-- ==== Sys2Proof/Machine/XCopy.lean ====
section
/-! DEFINITION. XCopy: the skidder operations at issue (R294 to R297, R301, R303 to R309). -/

namespace Sys2Proof.Machine
open Sys2Proof

/-- An X-slot operation: the precise conditions in order, else it counts and has its effect (R218, R294, R327). -/
def xRun (i : Instr) (f : BitVec 5) (own : State → Option Trap) (eff : State → State) (s : State) : Out :=
  guarded (orTrap (illegalTrap .x i s) (orTrap (overflowTrap .x f.toNat s) (own s))) s (eff (s.pmc 4 1)).bump

/-- A condition of the operation's own. -/
def illegalIf (b : Bool) : Option Trap := if b then some (illegal .x) else none

/-- A scalar register at issue. -/
def State.xReg (s : State) (r : BitVec 5) (pos : Nat) : Nat := (s.sregNow r.toNat (30 + pos)).toNat

/-! ### Sides (R297) -/

/-- The least and greatest distance from an address that its window covers; in split-path mode, that its path's part of the
address space covers. -/
def State.windowReach (s : State) (c ctx a : Nat) (v : Look) : Int × Int :=
  if s.split ctx then
    let n : Int := if v.path = 2 then 2 ^ 51 else if v.path = 3 then 2 ^ 48 else 2 ^ 54
    (-(v.va : Int), n - 1 - (v.va : Int))
  else
    let va := a % 2 ^ 57
    match s.window c ctx (va / 4096) with
    | none => (0, 0)
    | some n =>
      let lo : Int := (4096 * bitsOf (s.ctxWord c ctx (2 * n)) 56 12 : Nat)
      let hi : Int := (4096 * bitsOf (s.ctxWord c ctx (2 * n + 1)) 56 12 + 4095 : Nat)
      (lo - (va : Int), hi - (va : Int))

/-- A side from the address of its first byte, reaching from `lo` to `hi` about it, or the cause of its failure (Table 10-2). -/
def State.side (s : State) (a : Nat) (lo hi : Int) (dst : Bool) (z : Nat) : Except Nat Side :=
  let c := s.cur.core
  let k := s.me.cslot
  let ctx := s.myCrew.ctx
  let v := s.look c ctx a dst
  if v.cause ≠ 0 then .error v.cause
  else if !((if dst then [0, 1, 2, 3] else [0, 1, 2, 3, 6]).contains v.path) then .error 0x02
  else
    let (wl, wh) := s.windowReach c ctx a v
    if lo < wl ∨ wh < hi then .error 0x01
    else if v.path = 1 ∨ v.path = 2 then
      match (if v.path = 1 then some (c, s.ownSlot c k) else s.standPeer c k v.pos) with
      | none => .error 0x07
      | some (tc, tk) =>
        let w := s.crew tc tk
        if (v.ofs : Int) + lo < 0 ∨ (4096 * w.granules.length : Nat) ≤ (v.ofs : Int) + hi then .error 0x04
        else .ok { path := v.path, tag := v.tag, va := v.va, ofs := v.ofs, core := tc, cslot := tk, alloc := w.alloc, z := z, lo := wl, hi := wh }
    else .ok { path := v.path, tag := v.tag, va := v.va, ofs := v.ofs, peer := v.peer, lo := wl, hi := wh }

/-- The least and greatest of the distances 0 and x, with a row of n bytes at each. -/
def span (rows : Nat) (pitch : Int) (n : Nat) : Int × Int :=
  let x := ((rows - 1 : Nat) : Int) * pitch
  (min 0 x, max 0 x + (n : Int) - 1)

/-- The completion message of a long copy (R301): where it goes and what it says. -/
def State.copyNote (s : State) (nt : BitVec 1) (sm : BitVec 5) : Except Nat (Option (Nat × W64 × W64)) :=
  if nt = 0 then .ok none
  else
    let v := s.look s.cur.core s.myCrew.ctx (s.xReg sm 8) true
    if v.cause ≠ 0 then .error v.cause
    else if v.path ≠ 4 ∨ 2 ^ 32 ≤ v.ofs then .error 0x02
    else .ok (some (v.ofs, v.peer, BitVec.ofNat 64 (s.xReg (sm + 1) 9)))

/-! ### Entering the skidder (R296) -/

/-- The entry an operation of a gang takes: its reserved one, else the lowest shared one that is free. -/
def Core.skidFree (k : Core) (slot : Nat) : Option Nat :=
  if (mget? k.skid slot).isNone then some slot else (List.range 96).find? (fun e => decide (64 ≤ e) && (mget? k.skid e).isNone)

/-- An operation enters the skidder and counts on its flag; it is ordered after what a fence or a barrier puts
before it, and its elements after the accesses a MARK covers where they touch a common location (R115, R135). -/
def State.enterSkid (s : State) (k : Skid) : State :=
  let g := s.me
  match (s.core s.cur.core).skidFree s.cur.slot with
  | none => s
  | some e =>
    let k1 := { k with slot := s.cur.slot, born := s.clock, deps := g.heldQ, marked := (g.markQ.flatMap (·.2)).eraseDups,
                       phase := if k.kind == CopyKind.gather then 0 else 1 }
    (s.setMe (g.flagInc k.flag)).setSkid s.cur.core e k1

/-- A side resolved, or no side where nothing is to be moved; the first failing side or message gives the cause. -/
def State.copyWith (s : State) (k : Skid) (any : Bool) (src : Option (Except Nat Side)) (dst : Option (Except Nat Side))
    (idx : Option (Except Nat Side)) (note : Except Nat (Option (Nat × W64 × W64))) : State :=
  let get (d : Option (Except Nat Side)) : Except Nat Side := if any then d.getD (.ok {}) else .ok {}
  match get src, get dst, get idx, note with
  | .error c, _, _, _ => s.enterSkid ({ k with err := 0 : Skid }.fail c)
  | _, .error c, _, _ => s.enterSkid ({ k with err := 0 : Skid }.fail c)
  | _, _, .error c, _ => s.enterSkid ({ k with err := 0 : Skid }.fail c)
  | _, _, _, .error c => s.enterSkid ({ k with err := 0 : Skid }.fail c)
  | .ok a, .ok b, .ok i, .ok m => s.enterSkid { k with src := a, dst := b, idx := i, note := m }

/-- BYTES, SGRAN and SSLOT of a count; ROWS and RB of a geometry (Table 10-1). -/
def countBytes (w : Nat) : Nat := w % 2 ^ 32
def geoRows (w : Nat) : Nat := w % 2 ^ 16
def geoBytes (w : Nat) : Nat := bitsOf w 31 16

/-- The fields every entry takes. -/
def State.newSkid (s : State) (kind : CopyKind) (f : BitVec 5) (pol : BitVec 3) (bytes rows sc : Nat) : Skid :=
  { kind := kind, flag := f.toNat, pol := s.me.mpreg pol.toNat, bytes := bytes, rows := rows, sgran := bitsOf sc 38 32,
    sslot := bitsOf sc 41 39 }

/-- CPY (R303). -/
def execCpy (f : BitVec 5) (pol : BitVec 3) (sd ss sn : BitVec 5) (z : BitVec 3) (s : State) : Out :=
  xRun (.cpy f pol sd ss sn z) f (fun _ => none) (fun s =>
    let c := s.xReg sn 2
    let n := countBytes c
    let hi : Int := (n : Int) - 1
    s.copyWith (s.newSkid .cpy f pol n 1 c) (n != 0) (some (s.side (s.xReg ss 1) 0 hi false z.toNat))
      (some (s.side (s.xReg sd 0) 0 hi true z.toNat)) none (.ok none)) s

/-- CPYFILL (R303). -/
def execCpyfill (f : BitVec 5) (pol : BitVec 3) (sd sv sn : BitVec 5) (z : BitVec 3) (s : State) : Out :=
  xRun (.cpyfill f pol sd sv sn z) f (fun _ => none) (fun s =>
    let c := s.xReg sn 2
    let n := countBytes c
    s.copyWith { s.newSkid .fill f pol n 1 c with pattern := BitVec.ofNat 64 (s.xReg sv 1) } (n != 0) none
      (some (s.side (s.xReg sd 0) 0 ((n : Int) - 1) true z.toNat)) none (.ok none)) s

/-- CPYT (R305). -/
def execCpyt (o : CpytOp) (s : State) : Out :=
  xRun (.cpyt o) o.f (fun _ => none) (fun s =>
    let g := s.xReg o.sg 2
    let p := s.xReg o.sp 3
    let rows := geoRows g
    let rb := geoBytes g
    let sp := sextInt p 32
    let dp := sextInt (p / 2 ^ 32) 32
    let (sl, sh) := span rows sp rb
    let (dl, dh) := span rows dp rb
    s.copyWith { s.newSkid .rows o.f o.pol rb rows g with spitch := sp, dpitch := dp } (rows != 0 && rb != 0)
      (some (s.side (s.xReg o.ss 1) sl sh false o.zs.toNat)) (some (s.side (s.xReg o.sd 0) dl dh true o.zd.toNat)) none
      (s.copyNote o.nt o.sm)) s

/-- CPYG (R306). -/
def execCpyg (o : CpygOp) (s : State) : Out :=
  xRun (.cpyg o) o.f (fun _ => none) (fun s =>
    let g := s.xReg o.sg 2
    let p := s.xReg o.sp 3
    let rows := geoRows g
    let rb := geoBytes g
    let sp := sextInt p 32
    let dp := sextInt (p / 2 ^ 32) 32
    let (dl, dh) := span rows dp rb
    s.copyWith { s.newSkid .gather o.f o.pol rb rows g with spitch := sp, dpitch := dp } (rows != 0 && rb != 0)
      (some (s.side (s.xReg o.ss 1) 0 0 false o.zs.toNat)) (some (s.side (s.xReg o.sd 0) dl dh true o.zd.toNat))
      (some (s.side (s.xReg o.si 4) 0 (4 * (rows : Int) - 1) false 0)) (s.copyNote o.nt o.sm)) s

/-- The targets of CPYMC in ascending position: those that pass, and the first failing cause (R307). -/
def State.mcTargets (s : State) (mask ofs n : Nat) : List (Nat × Nat × Alloc) × Nat :=
  (bitList 8 mask).foldl (fun (a : List (Nat × Nat × Alloc) × Nat) p =>
    match s.standPeer s.cur.core s.me.cslot p with
    | none => (a.1, if a.2 = 0 then 0x07 else a.2)
    | some (c, k) =>
      if 4096 * (s.crew c k).granules.length < ofs + n then (a.1, if a.2 = 0 then 0x04 else a.2)
      else (a.1 ++ [(c, k, (s.crew c k).alloc)], a.2)) ([], 0)

/-- CPYMC (R307). -/
def execCpymc (o : CpymcOp) (s : State) : Out :=
  xRun (.cpymc o) o.f (fun _ => none) (fun s =>
    let c := s.xReg o.sn 2
    let n := countBytes c
    let ofs := s.xReg o.sd 0 % 2 ^ 19
    let (ts, cause) := s.mcTargets o.mask.toNat ofs n
    let moves := n != 0 && o.mask != 0
    let k := { s.newSkid .multicast o.f o.pol (if ts.isEmpty then 0 else n) 1 c with targets := ts, err := if moves then cause else 0 }
    s.copyWith k moves (some (s.side (s.xReg o.ss 1) 0 ((n : Int) - 1) false o.zs.toNat))
      (some (.ok { path := 1, ofs := ofs, z := o.zd.toNat })) none (s.copyNote o.nt o.sm)) s

/-- The chute has n entries available, its head's remainder included (R308). -/
def Chute.has (c : Chute) (n : Nat) : Bool := n ≤ c.entries.length && (c.entries.take n).all (·.ready)

/-- CPYCH (R308): the entries leave the chute at issue. -/
def execCpych (o : CpychOp) (s : State) : Out :=
  let ch := o.ch.toNat
  let n := o.n.toNat + 1
  xRun (.cpych o) o.f (fun s => orTrap (chuteTrap .x ch s)
      (if (s.chute ch).has n then none else some { tcause := 0x68, slot := 2 })) (fun s =>
    let c := s.chute ch
    let es := c.entries.take n
    let s1 := s.setChute ch { c with entries := c.entries.drop n }
    let p := s1.xReg o.sp 3
    let rp := sextInt p 32
    let st := sextInt (p / 2 ^ 32) 32
    let at_ (e i : Nat) : Int := (e : Int) * st + (i : Int) * rp
    let places := (List.range es.length).flatMap (fun e =>
      let x := es.getD e {}
      ((List.range 16).filter (x.row0 ≤ ·)).map (fun i => (at_ e i, at_ e i + (rowBytes x.df : Int) - 1)))
    let lo := places.foldl (fun a q => min a q.1) 0
    let hi := places.foldl (fun a q => max a q.2) 0
    let k : Skid := { kind := .chute, flag := o.f.toNat, pol := s1.me.mpreg o.pol.toNat, rows := n, spitch := rp, dpitch := st,
                      sgran := o.sgran.toNat, sslot := o.sslot.toNat, entries := es }
    s1.copyWith k true none (some (s1.side (s1.xReg o.sd 0) lo hi true o.zd.toNat)) none (s1.copyNote o.nt o.sm)) s

/-- WBLD (R309). -/
def execWbld (o : WbldOp) (s : State) : Out :=
  let n := o.n.toNat + 1
  xRun (.wbld o) o.f (fun s => illegalIf (decide (s.myCrew.wslots < o.w.toNat + n))) (fun s =>
    let k : Skid := { kind := .wbld, flag := o.f.toNat, pol := s.me.mpreg o.pol.toNat, rows := n, wslot := o.w.toNat, rf := o.rf.toNat,
                      sparse := o.sparse == 1 }
    let src (b : Nat) := s.side (s.xReg o.ss 0) 0 ((b * n : Nat) - 1) false o.zs.toNat
    -- a source whose attribute the device does not know yet is held to the least it can reach (Table 10-6)
    let known : Option Nat := match src 512 with
      | .ok d => s.peekAttr s.myCrew.ctx d 0
      | .error _ => none
    s.copyWith k true (some (src (if known.all (· == 1) then 512 else 1024))) none none (s.copyNote o.nt o.sm)) s

/-! ### CPROG (R302) -/

/-- CPROG_WRITE (R302): by the state of the entry; a written STATE of 0 or 3 is no state. -/
def execCprogWrite (s : State) : Out :=
  match s.ev with
  | .sysw c _ reg v =>
    let e := reg - 0x400
    match mget? (s.core c).skid e with
    | none => .next s
    | some k =>
      let st := v.toNat / 2 ^ 62
      let done := v.toNat % 2 ^ 48
      let at_ (k : Skid) : Skid := if done = k.done then k else
        { k with done := done, sub := 0, index := none, aux := none, phase := if k.kind == CopyKind.gather then 0 else 1 }
      let s := if done = k.done ∨ k.state = 1 then s else (match k.aux with | some id => s.delReq id | none => s)
      match k.state with
      | 1 => if st = 2 then .next (s.setSkid c e { k with state := 2 }) else .next s
      | 2 => .next (s.setSkid c e (if st = 1 then { at_ k with state := 1 } else at_ k))
      | _ => .next (s.setSkid c e (at_ k))
  | _ => .next s

end Sys2Proof.Machine
end

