-- ==== Sys2Proof/Machine/Groups.lean ====
section
/-! DEFINITION. Groups: commit groups: the instructions of the X slot (R325, R326), the origin's table and exchange (R153, R158,
R163, R164), and the destination's answers, publication and losses (R155 to R161, R164). -/

namespace Sys2Proof.Machine
open Sys2Proof

/-! ### Issue (R325, R326) -/

/-- The issuing core's copy of a group changes at issue. -/
def State.setCopy (s : State) (g v : Nat) : State :=
  let c := s.cur.core
  let k := s.core c
  s.setCore c { k with groups := mset k.groups (groupKey s.myCrew.ctx g) v }

/-- A request to the origin table. -/
def State.groupReq (s : State) (k : ReqKind) (op : Instr) (f : BitVec 5) (g dest : Nat) (deps : List Nat) : State :=
  let id := s.nextId
  let ctx := s.myCrew.ctx
  let r : Req := { kind := k, core := s.cur.core, slot := s.cur.slot, ctx := ctx, flag := f.toNat, z := g, dest := dest, deps := deps, born := s.clock }
  ((s.addReq r).inc f.toNat).later op (.group ctx g id)

/-- GOPEN: refused where the core's copy shows the group open or in exchange. -/
def execGopen (f : BitVec 5) (g : BitVec 10) (s : State) : Out :=
  xRun (.gopen f g) f (fun s => illegalIf (s.groupCopy s.cur.core s.myCrew.ctx g.toNat != 0)) (fun s =>
    (s.setCopy g.toNat 1).groupReq .gopen .gopenAtTable f g.toNat 0 []) s

/-- GCOMMIT and GABORT: the group is not open from here on; every earlier access of the gang is waited for (R158). -/
def groupEnd (i : Instr) (f : BitVec 5) (g : BitVec 10) (abort : Nat) (s : State) : Out :=
  xRun i f (fun s => illegalIf (s.groupCopy s.cur.core s.myCrew.ctx g.toNat != 1)) (fun s =>
    let deps := (s.me.loadQ ++ s.me.storeQ ++ s.me.barQ).eraseDups
    (s.setCopy g.toNat 2).groupReq .gend .gcommitAtTable f g.toNat abort deps) s

/-- GCOMMIT. -/
def execGcommit (f : BitVec 5) (g : BitVec 10) (s : State) : Out := groupEnd (.gcommit f g) f g 0 s
/-- GABORT. -/
def execGabort (f : BitVec 5) (g : BitVec 10) (s : State) : Out := groupEnd (.gabort f g) f g 1 s

/-- GQUERY: sd takes the outcome record as it stands when the query is served. -/
def execGquery (f : BitVec 5) (g : BitVec 10) (sd : BitVec 5) (s : State) : Out :=
  xRun (.gquery f g sd) f (fun _ => none) (fun s =>
    let r : Req := { kind := .gquery, core := s.cur.core, slot := s.cur.slot, ctx := s.myCrew.ctx, flag := f.toNat, z := g.toNat,
                     dest := sd.toNat, born := s.clock }
    let s1 := (s.addReq r).inc f.toNat
    s1.setMe (s1.me.mark (.s sd.toNat) f.toNat s.clock)) s

/-! ### The origin table -/

def State.group (s : State) (key : Nat) : Group := mget {} s.groups key
def State.setGroup (s : State) (key : Nat) (g : Group) : State := { s with groups := mset s.groups key g }

/-- The core's copy follows the table again, unless a later instruction of the core has set it meanwhile (R325): 1 by GOPEN, 2 by
GCOMMIT and GABORT. -/
def State.dropCopy (s : State) (c key v : Nat) : State :=
  let k := s.core c
  if mget? k.groups key = some v then s.setCore c { k with groups := mdel k.groups key } else s

/-- A request of a group completes with a cause. -/
def State.endGroupReq (s : State) (id cause : Nat) : State :=
  match s.req id with
  | some r => s.complete id { r with cause := cause }
  | none => s

/-- GOPEN_AT_TABLE (R326). -/
def execGopenAtTable (s : State) : Out :=
  match s.ev with
  | .group ctx g id =>
    let key := groupKey ctx g
    let s1 := match s.req id with | some r => s.dropCopy r.core key 1 | none => s
    if (s.group key).opened then .next (s1.endGroupReq id 0x3A)
    else if 256 ≤ (s.groups.filter (fun x => x.2.opened)).length then .next (s1.endGroupReq id 0x39)
    else .next ((s1.setGroup key { opened := true }).endGroupReq id 0)
  | _ => .next s

/-- The destination of an STG lane: device and context (R151). -/
def State.stgDest (s : State) (ctx : Nat) (l : LaneAcc) : Nat × Nat := if l.peer = 0 then (s.devId, ctx) else (aperDev l.peer, aperCtx l.peer)

/-- One lane is counted for its destination; none where it is a 65th destination or the count is full (R153). -/
def Group.count (g : Group) (d : Nat × Nat) : Option Group :=
  match g.dests.find? (fun x => x.1 == d.1 && x.2.1 == d.2) with
  | some x =>
    if x.2.2.1 ≥ 16777215 then none
    else some { g with dests := g.dests.map (fun y => if y.1 = d.1 ∧ y.2.1 = d.2 then (y.1, y.2.1, y.2.2.1 + 1, y.2.2.2) else y) }
  | none => if 64 ≤ g.dests.length then none else some { g with dests := g.dests ++ [(d.1, d.2, 1, false, false)] }

/-- The bytes of a lane that no higher-numbered lane of the STG writes (R59). -/
def stgMask (r : Req) (l : LaneAcc) : Nat :=
  (List.range l.size).foldl (fun a i =>
    let x := l.ia.toNat % 2 ^ 57 + i
    if r.lanes.any (fun m => decide (l.lane < m.lane) && m.stage != 4 && m.peer == l.peer && decide (m.ia.toNat % 2 ^ 57 ≤ x) &&
      decide (x < m.ia.toNat % 2 ^ 57 + m.size)) then a else a + 2 ^ i) 0

/-- A lane of an STG at the table: counted, or not admitted. It goes with the first lane of its line to its destination (R148). -/
def State.stgLane (s : State) (id i : Nat) (r : Req) (l : LaneAcc) : State :=
  let key := groupKey r.ctx r.z
  let d := s.stgDest r.ctx l
  match (s.group key).count d with
  | none => (s.failGroup key 0x37 d.1).setPiece id i { l with stage := 4, cause := 0x37 }
  | some g =>
    let lead := ((List.range i).find? (fun j => (r.lanes[j]?).any (fun m =>
      m.stage == 6 && m.sent == j && m.peer == l.peer && m.ia.toNat / 128 == l.ia.toNat / 128))).getD i
    (s.setGroup key g).setPiece id i { l with stage := 6, sent := lead }

/-- The request for a line of a destination goes out. -/
def State.stgSend (s : State) (id i : Nat) (r : Req) (l : LaneAcc) : State :=
  let d := s.stgDest r.ctx l
  let mates := r.lanes.filter (fun m => m.awaits l i)
  let p : Packet := { kind := 5, dev := d.1, ctx := d.2, peerCtx := r.ctx, tag := pieceTag id i, va := l.ia.toNat % 2 ^ 57, a := r.z,
                      lanes := mates.map (fun m => { m.carried with cmp := stgMask r m }) }
  ((s.send p).grant r.core).rsptoRuns id i

/-- An STG has been at the table, in time or too late (R153). -/
def Req.atTable (r : Req) : Bool := !r.words.isEmpty

/-- STG_AT_TABLE (R153, R291). -/
def execStgAtTable (s : State) : Out :=
  match s.ev with
  | .req id _ =>
    match s.req id with
    | none => .next s
    | some r =>
      let g := s.group (groupKey r.ctx r.z)
      -- its lines wait for their cluster's budget (R447)
      if !s.budgetOk r.core then
        .next ((List.range r.lanes.length).foldl (fun t i => match t.req id with
          | some q => (match q.lanes[i]? with | some l => if t.atArbiter q l then t.queueArb id i q l else t | none => t)
          | none => t) s)
      else if !g.opened || g.phase != 0 then
        .next (s.setReq id { r with cause := 0x3B, words := [1],
                                    lanes := r.lanes.map (fun l => if l.stage = 1 then { l with stage := 4, cause := 0x3B } else l) })
      else
        let t := (List.range r.lanes.length).foldl (fun t i =>
          match t.req id with
          | some q => match q.lanes[i]? with
            | some l => if l.stage = 1 then t.stgLane id i q l else t
            | none => t
          | none => t) (s.setReq id { r with words := [0] })
        match t.req id with
        | some q => .next ((List.range q.lanes.length).foldl (fun t i => match q.lanes[i]? with
            | some l => if l.stage = 6 ∧ l.sent = i then t.stgSend id i q l else t
            | none => t) t)
        | none => .next t
  | _ => .next s

/-- An STG of the group that the table has counted is not yet complete. -/
def State.stgsOpen (s : State) (ctx g : Nat) : Bool :=
  s.reqs.any (fun r => r.2.kind == .stg && r.2.peer.isNone && r.2.ctx == ctx && r.2.z == g && r.2.atTable)

/-- Send a packet of the exchange to each destination. -/
def State.toDests (s : State) (ctx g : Nat) (x : Group) (kind : Nat) : State :=
  x.dests.foldl (fun t d => t.send { kind := kind, dev := d.1, ctx := d.2.1, peerCtx := ctx, tag := g, b := d.2.2.1 }) s

/-- The outcome is recorded and the flag of GCOMMIT or GABORT decremented (R158 step 6). -/
def State.groupDone (s : State) (key : Nat) (x : Group) (commit : Bool) : State :=
  let y : Group := { x with
    status := if commit then 2 else 3
    phase := 5
    opened := false
    cause := if commit then 0 else if x.voluntary && !x.failed then 0x30 else x.cause
    dcause := if commit then 0 else x.dcause
    dev := if commit && !x.lost then 0 else x.dev }
  (s.setGroup key y).endGroupReq x.req (if commit then 0 else if x.voluntary then 0x30 else x.cause)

EXERCISE |
Each line holding "setMe" in the records should be copied out.

ANSWER TO THIS EXERCISE |
    (s.setMe (g.flagInc k.flag)).setSkid s.cur.core e k1
    s1.setMe (s1.me.mark (.s sd.toNat) f.toNat s.clock)) s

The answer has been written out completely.